The upland cotton line “ CRI12” was selected for VIGS material. Full and similar seeds were soaked in dilute hydrochloric acid, sterilized, and then planted in flowerpots mixed with nutritious soil and vermiculite at 3:1. The temperature of the greenhouse was 25 °C and the light-to-dark ratio was 16 h: 8 h. The VIGS experiment was carried out when the cotyledons of cotton were completely flattened and the first true leaves of cotton had just appeared. The primers designed by Primer Premier 5 were used for the VIGS reaction and ligated to the pTRV2 vector to obtain the recombinant expression vector. A gene Gohir.A13G151300 was transformed by forward (GCCTCCATGGGGATCCCAAAGTTGTAGCCGATGACC) and reverse (CGAGACGCGTGAGCTCTGCCTGCTTAATCTCACCAC) primer sequences into the pTRV vector using the enzymes Sacl and BamHI to develop pTRV2: Gohir.A13G151300. Then, the plasmid was transformed into Agrobacterium tumefaciens (GV3101). After screening the positive clones, the bacterial solution was injected into the leaves of cotton seedlings with a sterile syringe.

Chlorophyll content determination and RT-qPCR analysis

After the appearance of the albino phenotype in the positive seedling stage, the leaves from the same part of cotton were collected to measure the relative content of chlorophyll and extract total RNA. Chlorophyll content was measured using a SPAD meter at the three true leaf stages. We took the average of three measurements as one replication from a single seedling and with a total of three biological replications. Wild-type and pTRV2:00 were used as negative controls while the Cloroplastos alterados 1 gene (CLA1) was used as a positive control.

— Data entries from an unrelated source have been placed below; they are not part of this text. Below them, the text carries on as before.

-- ==== Sys2Proof/Laws/CommandsWf.lean ====
section
/-! SUPPORT. Every command keeps the canonical form of memory. -/

namespace Sys2Proof.Machine

open Sys2Proof

theorem execRegWrite_wf (who : Writer) (off width : Nat) (full : Bool) (val : Nat) (s : State) (hw : s.mem.wf = true) : Keeps (fun t => t.mem.wf = true) (execRegWrite who off width full val s) := by
  intro t h
  rw [execRegWrite_mem who off width full val s t h]
  exact hw

theorem execApply_wf (slot : Nat) (s : State) (hw : s.mem.wf = true) : Keeps (fun t => t.mem.wf = true) (execApply slot s) := by
  intro t h
  rw [execApply_mem slot s t h]
  exact hw

theorem execArmDiscard_wf (slot : Nat) (s : State) (hw : s.mem.wf = true) : Keeps (fun t => t.mem.wf = true) (execArmDiscard slot s) := by
  intro t h
  rw [execArmDiscard_mem slot s t h]
  exact hw

theorem execErrlogClear_wf (slot : Nat) (s : State) (hw : s.mem.wf = true) : Keeps (fun t => t.mem.wf = true) (execErrlogClear slot s) := by
  intro t h
  rw [execErrlogClear_mem slot s t h]
  exact hw

theorem execEvtStsClear_wf (slot mask : Nat) (s : State) (hw : s.mem.wf = true) : Keeps (fun t => t.mem.wf = true) (execEvtStsClear slot mask s) := by
  intro t h
  rw [execEvtStsClear_mem slot mask s t h]
  exact hw

theorem execEvtForce_wf (slot mask : Nat) (s : State) (hw : s.mem.wf = true) : Keeps (fun t => t.mem.wf = true) (execEvtForce slot mask s) := by
  intro t h
  rw [execEvtForce_mem slot mask s t h]
  exact hw

theorem execEvtMaskWrite_wf (slot mask : Nat) (s : State) (hw : s.mem.wf = true) : Keeps (fun t => t.mem.wf = true) (execEvtMaskWrite slot mask s) := by
  intro t h
  rw [execEvtMaskWrite_mem slot mask s t h]
  exact hw

theorem execTelemetrySnapshot_wf (slot : Nat) (s : State) (hw : s.mem.wf = true) : Keeps (fun t => t.mem.wf = true) (execTelemetrySnapshot slot s) := by
  intro t h
  rw [execTelemetrySnapshot_mem slot s t h]
  exact hw

theorem execRecordSubmit_wf (off : Nat) (data : List Byte) (s : State) (hw : s.mem.wf = true) : Keeps (fun t => t.mem.wf = true) (execRecordSubmit off data s) := by
  unfold execRecordSubmit
  repeat' (first
    | with_reducible assumption
    | with_reducible apply submitTo_wf
    | refine keeps_live hw ?_
    | refine keeps_unit hw ?_
    | refine keeps_rec hw fun r => ?_
    | refine keeps_weld hw fun r => ?_
    | refine keeps_tongs hw fun r => ?_
    | exact keeps_fault
    | refine keeps_next ?_
    | with_reducible refine foldl_wf _ (fun s x hs => ?_) _ _ ?_
    | split
    | simp
    | intro _
    | (dsimp only; split))

theorem execCreate_wf (ctx : Nat) (s : State) (hw : s.mem.wf = true) : Keeps (fun t => t.mem.wf = true) (execCreate ctx s) := by
  intro t h
  rw [execCreate_mem ctx s t h]
  exact hw

theorem execPreempt_wf (ctx : Nat) (s : State) (hw : s.mem.wf = true) : Keeps (fun t => t.mem.wf = true) (execPreempt ctx s) := keeps_unit hw (preemptCtx_wf _ _ hw)

theorem execResume_wf (ctx : Nat) (s : State) (hw : s.mem.wf = true) : Keeps (fun t => t.mem.wf = true) (execResume ctx s) := keeps_unit hw (resumeCtx_wf _ _ hw)

theorem execSkip_wf (ctx : Nat) (s : State) (hw : s.mem.wf = true) : Keeps (fun t => t.mem.wf = true) (execSkip ctx s) := keeps_unit hw (skipCtx_wf _ _ hw)

theorem execCtxSave_wf (ctx : Nat) (s : State) (hw : s.mem.wf = true) : Keeps (fun t => t.mem.wf = true) (execCtxSave ctx s) := keeps_unit hw (saveOp_wf _ _ hw)

theorem execCtxLoad_wf (ctx : Nat) (s : State) (hw : s.mem.wf = true) : Keeps (fun t => t.mem.wf = true) (execCtxLoad ctx s) := by
  intro t h
  rw [execCtxLoad_mem ctx s t h]
  exact hw

theorem execRecordIssue_wf (die : Nat) (s : State) (hw : s.mem.wf = true) : Keeps (fun t => t.mem.wf = true) (execRecordIssue die s) := by
  intro t h
  rw [execRecordIssue_mem die s t h]
  exact hw

theorem execNop_wf (ctx : Nat) (s : State) (hw : s.mem.wf = true) : Keeps (fun t => t.mem.wf = true) (execNop ctx s) := keeps_rec hw fun r => finishCur_wf _ _ r hw

theorem execCall_wf (ctx : Nat) (s : State) (hw : s.mem.wf = true) : Keeps (fun t => t.mem.wf = true) (execCall ctx s) := keeps_rec hw fun r => callRec_wf _ _ r hw

theorem execRet_wf (ctx : Nat) (s : State) (hw : s.mem.wf = true) : Keeps (fun t => t.mem.wf = true) (execRet ctx s) := keeps_rec hw fun r => retRec_wf _ _ r hw

theorem execLoop_wf (ctx : Nat) (s : State) (hw : s.mem.wf = true) : Keeps (fun t => t.mem.wf = true) (execLoop ctx s) := keeps_rec hw fun r => loopRec_wf _ _ r hw

theorem execCopy_wf (ctx : Nat) (s : State) (hw : s.mem.wf = true) : Keeps (fun t => t.mem.wf = true) (execCopy ctx s) := keeps_rec hw fun r => copyRec_wf _ _ r hw

theorem execCopyComplete_wf (id : Nat) (s : State) (hw : s.mem.wf = true) : Keeps (fun t => t.mem.wf = true) (execCopyComplete id s) := by
  unfold execCopyComplete
  repeat' (first
    | with_reducible assumption
    | with_reducible apply endCopy_wf
    | refine keeps_live hw ?_
    | refine keeps_unit hw ?_
    | refine keeps_rec hw fun r => ?_
    | refine keeps_weld hw fun r => ?_
    | refine keeps_tongs hw fun r => ?_
    | exact keeps_fault
    | refine keeps_next ?_
    | with_reducible refine foldl_wf _ (fun s x hs => ?_) _ _ ?_
    | split
    | simp
    | intro _
    | (dsimp only; split))

theorem execSignal_wf (ctx : Nat) (s : State) (hw : s.mem.wf = true) : Keeps (fun t => t.mem.wf = true) (execSignal ctx s) := keeps_rec hw fun r => signalRec_wf _ _ r hw

theorem execWait_wf (ctx : Nat) (s : State) (hw : s.mem.wf = true) : Keeps (fun t => t.mem.wf = true) (execWait ctx s) := keeps_rec hw fun r => waitRec_wf _ _ r hw

theorem execWaitWake_wf (ctx : Nat) (s : State) (hw : s.mem.wf = true) : Keeps (fun t => t.mem.wf = true) (execWaitWake ctx s) := keeps_unit hw (wakeCtx_wf _ _ hw)

theorem execWaitTimeout_wf (ctx : Nat) (s : State) (hw : s.mem.wf = true) : Keeps (fun t => t.mem.wf = true) (execWaitTimeout ctx s) := by
  intro t h
  rw [execWaitTimeout_mem ctx s t h]
  exact hw

theorem execSubscribeRetry_wf (ctx : Nat) (s : State) (hw : s.mem.wf = true) : Keeps (fun t => t.mem.wf = true) (execSubscribeRetry ctx s) := by
  intro t h
  rw [execSubscribeRetry_mem ctx s t h]
  exact hw

theorem execStamp_wf (ctx : Nat) (s : State) (hw : s.mem.wf = true) : Keeps (fun t => t.mem.wf = true) (execStamp ctx s) := keeps_rec hw fun r => stampRec_wf _ _ r hw

theorem execAflags_wf (ctx : Nat) (s : State) (hw : s.mem.wf = true) : Keeps (fun t => t.mem.wf = true) (execAflags ctx s) := keeps_rec hw fun r => aflagsRec_wf _ _ r hw

theorem execAlloc_wf (s : State) (hw : s.mem.wf = true) : Keeps (fun t => t.mem.wf = true) (execAlloc s) := by
  intro t h
  rw [execAlloc_mem s t h]
  exact hw

theorem execFree_wf (s : State) (hw : s.mem.wf = true) : Keeps (fun t => t.mem.wf = true) (execFree s) := by
  intro t h
  rw [execFree_mem s t h]
  exact hw

theorem execBind_wf (s : State) (hw : s.mem.wf = true) : Keeps (fun t => t.mem.wf = true) (execBind s) := by
  intro t h
  rw [execBind_mem s t h]
  exact hw

theorem execUnbind_wf (s : State) (hw : s.mem.wf = true) : Keeps (fun t => t.mem.wf = true) (execUnbind s) := by
  intro t h
  rw [execUnbind_mem s t h]
  exact hw

theorem execClearBroken_wf (s : State) (hw : s.mem.wf = true) : Keeps (fun t => t.mem.wf = true) (execClearBroken s) := by
  intro t h
  rw [execClearBroken_mem s t h]
  exact hw

theorem execPeriscopeEval_wf (s : State) (hw : s.mem.wf = true) : Keeps (fun t => t.mem.wf = true) (execPeriscopeEval s) := by
  intro t h
  rw [execPeriscopeEval_mem s t h]
  exact hw

theorem execMma_wf (ctx : Nat) (s : State) (hw : s.mem.wf = true) : Keeps (fun t => t.mem.wf = true) (execMma ctx s) := keeps_rec hw fun r => mmaRec_wf _ _ r hw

A ChamQ SYBR qPCR Master Mix (LowROX Premixed) kit was used for real-time quantitative PCR analysis. Primer Premier 5 was used to design RT-qPCR primers for the GGPS gene family. The reaction volume was 20 µL, and the amplification procedures were as follows: pre-denaturation at 95 °C for 30 s, denaturation at 95 °C for 10 s, annealing at 60 °C for 30 s, and 40 cycles [69]. Each set was replicated three times biologically and technically. Histidine 3 was used as a control, the relative gene expression levels were quantified by 2−ΔΔCt, and the significance was tested by T test [70].